Here \(X_{in}= [1 - (1 + 2\phi \mu _{H_2}/\mu _{O_2})z]/\mu_{in}\), and \(z_{st}=\mu _{O_2} / ( {\mu _{O_2} + 2\mu _{H_2} +\alpha \mu _{in} })\) is the mass fraction of oxygen in the hydrogen–air mixture with a stoichiometric ratio of the oxidizer and the fuel (\(\phi\) = 1).

The composition (molar mass \(\mu\)) of the gas phase behind the ignition front changes in accordance with the chemical kinetics equation [13] correlated with the second law of thermodynamics; for the refined description of the thermodynamic part of the internal energy (6), it has the form

$${} f_6 = 4K_ + [W_1 (\mu )\rho ^2 - W_2 (T,\mu )\rho ],$$

$$W_1 (\mu ) = \frac{(1 - {\mu }/{\mu _{\max } })^2}{\mu },$$

(7)

$$W_2 (T,\mu ) = K_ - \bigg(\frac{\mu }{\mu _{\min } } - 1\bigg) \bigg( {\frac{T}{T_0 }} \bigg)^{{\beta }/{2}}$$

$${}\times\bigg[ {1 - \exp \bigg(\frac{ - \theta }{T}\bigg)}\bigg]^\beta \exp \bigg( - \frac{E_d }{RT}\bigg),$$

where \(K_ +\) is the constant of the generalized recombination rate, \(K_ -\) is the equilibrium constant, \(T_0\) is the initial temperature of the mixture, and \(\beta = 1+\sigma _{\max}/(\mu _{\max}/\mu _{\min } - 1)\).

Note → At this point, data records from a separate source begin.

-- ==== Sys2Proof/Machine/Home.lean ====
section
/-! DEFINITION. The home slices: directory, system cache and the requests they serve (R245 to R250, R254 to R256, R264,
R267, R289, R587). -/

namespace Sys2Proof.Machine

/-! ## A slice's own parts -/

/-- The edge from which a transaction that a slice opens now is late (R291). -/
def sliceLateAt (s : State) (k : Nat) : Nat := rtoLate s (sliceUnit k / 4)

/-- The directory entry of a line; no holders where none is listed. -/
def dirOf (s : State) (k line : Nat) : DirLine := ((s.slice k).dir.find? (fun d => d.line = line)).getD { line := line, holders := [] }

/-- A directory entry is written and becomes its set's most recently used; one with nothing to say goes (R247). -/
def State.setDir (s : State) (k : Nat) (d : DirLine) : State :=
  s.updSlice k (fun q =>
    let rest := q.dir.filter (fun x => x.line ≠ d.line)
    { q with dir := if d.holders = [] ∧ !d.poison then rest else d :: rest })

/-- A line's transaction at a slice. -/
def txnOf (s : State) (k line : Nat) : Option SliceTxn := (s.slice k).txns.find? (fun t => t.line = line)

/-- A transaction is put in place of its line's. -/
def State.setTxn (s : State) (k : Nat) (t : SliceTxn) : State :=
  s.updSlice k (fun q => { q with txns := q.txns.filter (fun x => x.line ≠ t.line) ++ [t] })

def State.dropTxn (s : State) (k line : Nat) : State := s.updSlice k (fun q => { q with txns := q.txns.filter (fun x => x.line ≠ line) })

/-! ## Packets of a slice -/

/-- The DRAM channel of a line (R305). -/
def channelOf (m : DecodeMap) (line : Nat) : Nat :=
  let s := homeHash line
  let k := (s % 8) ^^^ (s / 8)
  match m.setOf (64 * line) with
  | 1 => k % 4
  | 2 => 4 + k % 4
  | _ => s % 8

/-- A request that a slice sends because of a request: it takes a tag of its own and the class of its cause (R282). -/
def State.dramRequest (s : State) (k : Nat) (q : Pkt) (typ line : Nat) (d : Line) (poison : Bool) : State :=
  let t := s.nextTag (sliceUnit k)
  (s.openTag (sliceUnit k)).inject
    { net := 0, typ := typ, src := sliceUnit k, dst := dramUnit (channelOf s.map line), clsA := q.clsA, closed := q.closed, tag := t, tenant := q.tenant, size := 6, pa := 64 * line,
      data := d, mask := if typ = 0xD then BitVec.allOnes 64 else 0, poison := poison }

/-- A snoop to a cluster; one to be forwarded names the requester (log 22). -/
def State.snoop (s : State) (k : Nat) (q : Pkt) (typ line c : Nat) : State :=
  s.reply q { net := 2, typ := typ, src := sliceUnit k, dst := clusterUnit c, pa := 64 * line, data := BitVec.ofNat 512 q.src }

def State.snoops (s : State) (k : Nat) (q : Pkt) (typ line : Nat) (cs : List Nat) : State :=
  cs.foldl (fun s c => s.snoop k q typ line c) s

/-- An answer with no data to the requester (R279). -/
def State.plain (s : State) (k : Nat) (q : Pkt) (typ : Nat) : State :=
  s.reply q { net := 1, typ := typ, src := sliceUnit k, dst := q.src, pa := q.pa }

/-- A line's data to the requester: a fill, modified data marked by its mask, or the bytes of a read of at most 8. -/
def State.fillTo (s : State) (k : Nat) (q : Pkt) (d : Line) (poison excl dirty : Bool) : State :=
  if (q.typ = 7 ∨ q.typ = 0xA) ∧ q.size ≤ 3 then
    (if poison then s.plain k q 0xA
     else s.reply q { net := 1, typ := 3, src := sliceUnit k, dst := q.src, pa := q.pa, size := q.size, more := q.size = 3,
                      data := BitVec.ofNat 512 (lineField d (q.pa % 64) (2 ^ q.size)) })
  else s.reply q { net := 3, typ := 0, src := sliceUnit k, dst := q.src, pa := q.pa, size := 6, data := d, poison := poison, excl := excl, fromDram := q.fromDram,
                    mask := if dirty then BitVec.allOnes 64 else 0 }

/-! ## The slice's data -/

/-- The slice writes a line to DRAM on its own account: a transaction of the line that awaits the acceptance, so that no
later request overtakes it (R254). -/
def State.writeBack (s : State) (k : Nat) (q : Pkt) (x : CLine) : State :=
  (s.setTxn k { line := x.line, req := { q with typ := 0xF }, wr := true, data := some x.data, dirty := true, poison := x.poison,
                replied := true, wlate := sliceLateAt s k, wtag := s.nextTag (sliceUnit k) }).dramRequest k q 0xD x.line x.data x.poison

/-- A dirty line that an allocation displaces is written to DRAM; under a transaction of its own, that one awaits the acceptance as well
and keeps the data (R249, R254). -/
def State.displace (s : State) (k : Nat) (q : Pkt) (x : CLine) : State :=
  match txnOf s k x.line with
  | none => s.writeBack k q x
  | some t =>
    (s.setTxn k { t with wr := true, data := some (t.data.getD x.data), poison := if t.data.isSome then t.poison else x.poison, wlate := sliceLateAt s k,
                         wtag := s.nextTag (sliceUnit k) }).dramRequest k q 0xD x.line x.data x.poison

/-- The way that an allocation takes in a set of a cache: a free allowed way, or that of the least recently used line of
the allowed ways (R256). -/
def wayFor (l : List CLine) (sets line : Nat) (ways reserved : List Nat) : Option Nat :=
  let same := l.filter (fun x => x.line % sets = line % sets)
  let free := ways.filter (fun w => !reserved.contains w)
  match free.find? (fun w => !same.any (fun x => x.way = w)) with
  | some w => some w
  | none => ((same.reverse).find? (fun x => free.contains x.way)).map (fun x => x.way)

/-- The line of a set that stands in a way. -/
def lineInWay (l : List CLine) (sets line way : Nat) : Option CLine := l.find? (fun x => x.line % sets = line % sets && x.way = way)

/-- The way that an allocation of a request's class takes in a slice; none: the slice is disabled, or the class has no way. -/
def sliceWay (s : State) (k : Nat) (q : Pkt) (line : Nat) : Option Nat :=
  if sliceOn s k then wayFor (s.slice k).lines 4096 line (waysFor s (16 + k) q.tenant q.closed) [] else none

/-- A line is allocated in a slice by a class that has a way there; a dirty line it displaces is written to DRAM. -/
def State.sliceAlloc (s : State) (k : Nat) (q : Pkt) (line : Nat) (d : Line) (dirty poison : Bool) : State :=
  match sliceWay s k q line with
  | none => s
  | some w =>
    let old := lineInWay (s.slice k).lines 4096 line w
    let new : CLine := { line := line, st := .s, dirty := dirty, data := d, poison := poison, tenant := q.tenant, way := w }
    let stays := fun (y : CLine) => !(y.line % 4096 = line % 4096 && y.way = w) && y.line ≠ line
    let s1 := s.updSlice k (fun x => { x with lines := new :: x.lines.filter stays })
    match old with
    | some v => if v.dirty && v.line ≠ line then s1.displace k q v else s1
    | none => s1

/-- Dirty data of a line under a transaction reaches the slice: its copy is updated, or the line is allocated where that
is allowed, or it is passed to DRAM and the transaction awaits the acceptance (R254, R264). -/
def State.absorb (s : State) (k : Nat) (t : SliceTxn) (alloc : Bool) (d : Line) (poison : Bool) : State × SliceTxn :=
  match sliceLine s k t.line with
  | some x => (s.updSlice k (fun q => { q with lines := putCLine q.lines { x with data := d, dirty := true, poison := poison } }), t)
  | none =>
    if alloc && (sliceWay s k t.req t.line).isSome then (s.sliceAlloc k t.req t.line d true poison, t)
    else (s.dramRequest k t.req 0xD t.line d poison, { t with wr := true, data := some d, dirty := true, poison := poison, wtag := s.nextTag (sliceUnit k), wlate := sliceLateAt s k })

/-! ## Serving a request -/

/-- The cluster that a packet comes from. -/
def fromCluster (p : Pkt) : Option Nat := unitCluster p.src

/-- Whether a request of a transaction needs the line's data. -/
def needsData (t : SliceTxn) (holder : Bool) : Bool :=
  match t.req.typ with
  | 0 => true
  | 1 => true
  | 2 => !holder
  | 7 => true
  | 0xA => true
  | 8 => t.req.mask ≠ BitVec.allOnes 64
  | 0xB => t.req.mask ≠ BitVec.allOnes 64
  | _ => false

/-- Reservations on the granule of a line go, but for some cores': an ownership request or a write from another core or an agent
(R105, R245). -/
def State.clearResvOut (s : State) (line : Nat) (keep : Nat → Bool) : State :=
  { s with cores := s.cores.map (fun p => (p.1, if keep p.1 then p.2 else
      { p.2 with banks := p.2.banks.map (fun q => (q.1, if q.2.resv = some (line / 2) then { q.2 with resv := none } else q.2)) })) }

/-- Whether a core sent a write from its write buffer (R105). -/
def wrote (s : State) (p : Pkt) (c : Nat) : Bool :=
  p.src = clusterUnit (clusterOf c) && (s.core c).wb.any (fun e => e.sent && e.tag = p.tag && e.pa / 64 = p.pa / 64 && (e.kind = .nc || e.kind = .dev))

/-- The answered request of a transaction ends it; while a DRAM write is unaccepted the transaction stays. -/
def State.endTxn (s : State) (k : Nat) (t : SliceTxn) : State :=
  if t.wr then s.setTxn k { t with replied := true } else s.dropTxn k t.line

/-- A read of DRAM space gives the line to a cluster: alone in E, else shared (R248). -/
def State.grantShared (s : State) (k c : Nat) (t : SliceTxn) (d : Line) : State :=
  let e := dirOf s k t.line
  let hs := e.holders.filter (· ≠ c)
  let s1 := s.setDir k { e with holders := hs ++ [c], owner := if hs = [] then some c else none }
  (s1.fillTo k t.req d t.poison (hs = []) false).endTxn k t

/-- Ownership goes to a cluster (R248, R250): a cluster that still holds the line gets a grant, any other the data. -/
def State.grantUnique (s : State) (k c : Nat) (t : SliceTxn) (holder : Bool) : State :=
  let s1 := ((s.setDir k { line := t.line, holders := [c], owner := some c }).clearResvOut t.line (fun i => clusterOf i = c))
  ((if t.req.typ = 2 ∧ holder then s1.plain k t.req 1 else s1.fillTo k t.req (t.data.getD 0) t.poison true t.dirty)).endTxn k t

/-- A write of bytes at the home slice: merged with the line's latest data, kept in the slice's copy or written to DRAM; only a normal
write-back store that passed its disabled caches allocates (R202, R245, R267, R587). -/
def State.mergeAt (s : State) (k : Nat) (t : SliceTxn) : State :=
  let d := mergeLine (t.data.getD 0) t.req.data t.req.mask
  let whole := t.req.typ = 9 || t.req.mask = BitVec.allOnes 64
  let s1 := ((s.setDir k { line := t.line, holders := [] }).clearResvOut t.line (wrote s t.req)).plain k t.req 0
  let r := s1.absorb k t (t.req.typ = 8 && t.req.mt = MType.wb.code) (if whole then t.req.data else d) (if whole then t.req.poison else t.poison || t.req.poison)
  r.1.endTxn k r.2

/-- A directory entry is evicted; the poison of a marked one stays with the line (R247, R289, R291). -/
def State.dropEntry (s : State) (k line : Nat) : State :=
  let mark := (dirOf s k line).poison
  let s1 := s.updSlice k (fun q => { q with dir := q.dir.filter (fun x => x.line ≠ line),
                                            lines := q.lines.map (fun x => if mark && x.line = line then { x with poison := true } else x) })
  if mark then { s1 with poison := line :: s1.poison.filter (· ≠ line) } else s1

/-- The last part of a transaction whose answers are all in and whose data, where it needs any, is known. -/
def State.conclude (s : State) (k : Nat) (t : SliceTxn) (fromDram : Bool) : State :=
  let t : SliceTxn := { t with req := { t.req with fromDram := fromDram } }
  let d := t.data.getD 0
  let c := fromCluster t.req
  let holder := match c with
    | some c => (dirOf s k t.line).holders.contains c
    | none => false
  let s0 := if fromDram && t.req.typ ≠ 7 && t.req.typ ≠ 0xA && decide (t.req.typ < 3) then s.sliceAlloc k t.req t.line d false t.poison else s
  match t.req.typ, c with
  | 0, some c => s0.grantShared k c t d
  | 1, some c => s0.grantUnique k c t holder
  | 2, some c => s0.grantUnique k c t holder
  | 3, _ => (s.plain k t.req 0).endTxn k t
  | 4, _ =>
    let s1 := (s.setDir k { line := t.line, holders := [] }).updSlice k (fun q => { q with lines := dropLine q.lines t.line })
    ({ s1 with poison := s1.poison.filter (· ≠ t.line) }.plain k t.req 0).endTxn k t
  | 8, _ => s.mergeAt k t
  | 9, _ => s.mergeAt k t
  | 0xB, _ => s.mergeAt k t
  | 0xE, _ => (s.dropEntry k t.line).endTxn k t
  | _, _ => (s.fillTo k t.req d t.poison false false).endTxn k t

/-- A transaction goes on: it waits while an answer is out; it takes its data from what came, from the slice or from a
DRAM read; then it concludes. -/
def State.advance (s : State) (k : Nat) (t : SliceTxn) : State :=
  if t.await ≠ [] ∨ t.rd then s.setTxn k t
  else if t.replied then s.endTxn k t
  else if t.wr && (t.req.typ = 3 || t.req.typ = 5 || t.req.typ = 6) then s.setTxn k t
  else
    let holder := match fromCluster t.req with
      | some c => (dirOf s k t.line).holders.contains c
      | none => false
    if needsData t holder && t.data.isNone then
      match sliceLine s k t.line with
      | some x => (s.updSlice k (fun q => { q with lines := touchLine q.lines t.line })).conclude k { t with data := some x.data, poison := x.poison } false
      | none => (s.setTxn k { t with rd := true, tag := s.nextTag (sliceUnit k), late := sliceLateAt s k }).dramRequest k t.req 0xC t.line 0 false
    else s.conclude k t false

/-- Whether a request makes its requester a holder, and so needs a directory entry. -/
def wantsEntry (p : Pkt) : Bool := decide (p.typ < 3)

System (1)–(7) is closed and completely defines the unsteady motion of the reacting hydrogen–air mixture with variable heat release in the reaction region of the detonation wave.

Boundary Conditions

Condition 1. On the boundary \(\Gamma_0\)(\(x = -L_{m}\), \(0 \le y \le l)\), fuel and oxidizer injection into the manifold is modeled by the inflow of the combustible mixture through a system of the Laval micronozzles uniformly distributed along \(\Gamma_0\). The ratio of the cross-sectional areas of the micronozzle throat and micronozzle exit is assumed to be equal to the ratio of the total cross-sectional area of the orifices \(S_{*}\) to the total cross-sectional area of the manifold \(S_{m}\). The gas-dynamic parameters at the micronozzle exit are determined by the initial parameters of the mixture in the receiver and by the pressure in the manifold \(p(- L_{m},y,t)\) [7]. Then the following relations are valid on the boundary \(\Gamma_0\):

$${} p = p(- L_{m},y,t)$$

$${}\mbox{if}\,\, p' \le p(- L_{m},y,t) <p_{r};$$

$$u = u_{\max}[1 - (p/p_{r})^{(\gamma - 1) / \gamma }]^{1 / 2},\;\; \rho =\rho _{r}(p/p_{r})^{1 / \gamma }$$

$$\mbox{if}\,\, p''\le p(- L_{m},y,t) < p_{r};\quad\quad$$

(8)

$$\rho uS_{m}=\rho _{ * }u_{ * }S_{ * },\;\; \gamma /(\gamma -1)p/\rho + u^{2}/2 = u_{\max}^{2}/2$$

$$\mbox{if}\,\, p(- L_{m},y,t) <p''.$$

Here \(p_{r}\), \(\rho _{r}\), and \(T_{r}= p_{r}\mu _{0}/(\rho _{r}R)\) are the pressure, density, and temperature of the mixture in the receiver; \(\rho_{ * }\), \(u_{ * }\), and \(u_{\max}\) are the critical density, critical velocity, and maximum possible velocity, which are known functions of \(\gamma\), \(p_{r}\), and \(\rho _{r}\); \(S_{m}\) and \(S_{ * }\) are the cross-sectional areas of the micronozzle exit and throat; finally, \(p'\) and \(p''\) are the calculated pressures of the supersonic and subsonic exhaustion modes satisfying the equation

$$(p/p_{r})^{1 / \gamma }[1 - (p/p_{r})^{(\gamma - 1) / \gamma}]^{ 1 / 2}{}$$

$${}= [2/(\gamma +1)]^{1 / (\gamma - 1)}[(\gamma -1)/(\gamma +1)]^{ 1 / 2} S_{ * }/S_{m}.$$

Condition 2. The following condition is imposed on the boundary \(\Gamma_1\) (\(x = 0\), \(0 \le y \le l\)), where the transition from the manifold through the annular slot to the combustor occurs:

$$Y = 1,\;\;\mu =\mu _{0}.$$

(9)

This condition ensures the inert character of the gas flow in the manifold (\(-L_{m} \le x \le 0\)), because H\(_{2}\) was injected at the combustor entrance in the experiments [5].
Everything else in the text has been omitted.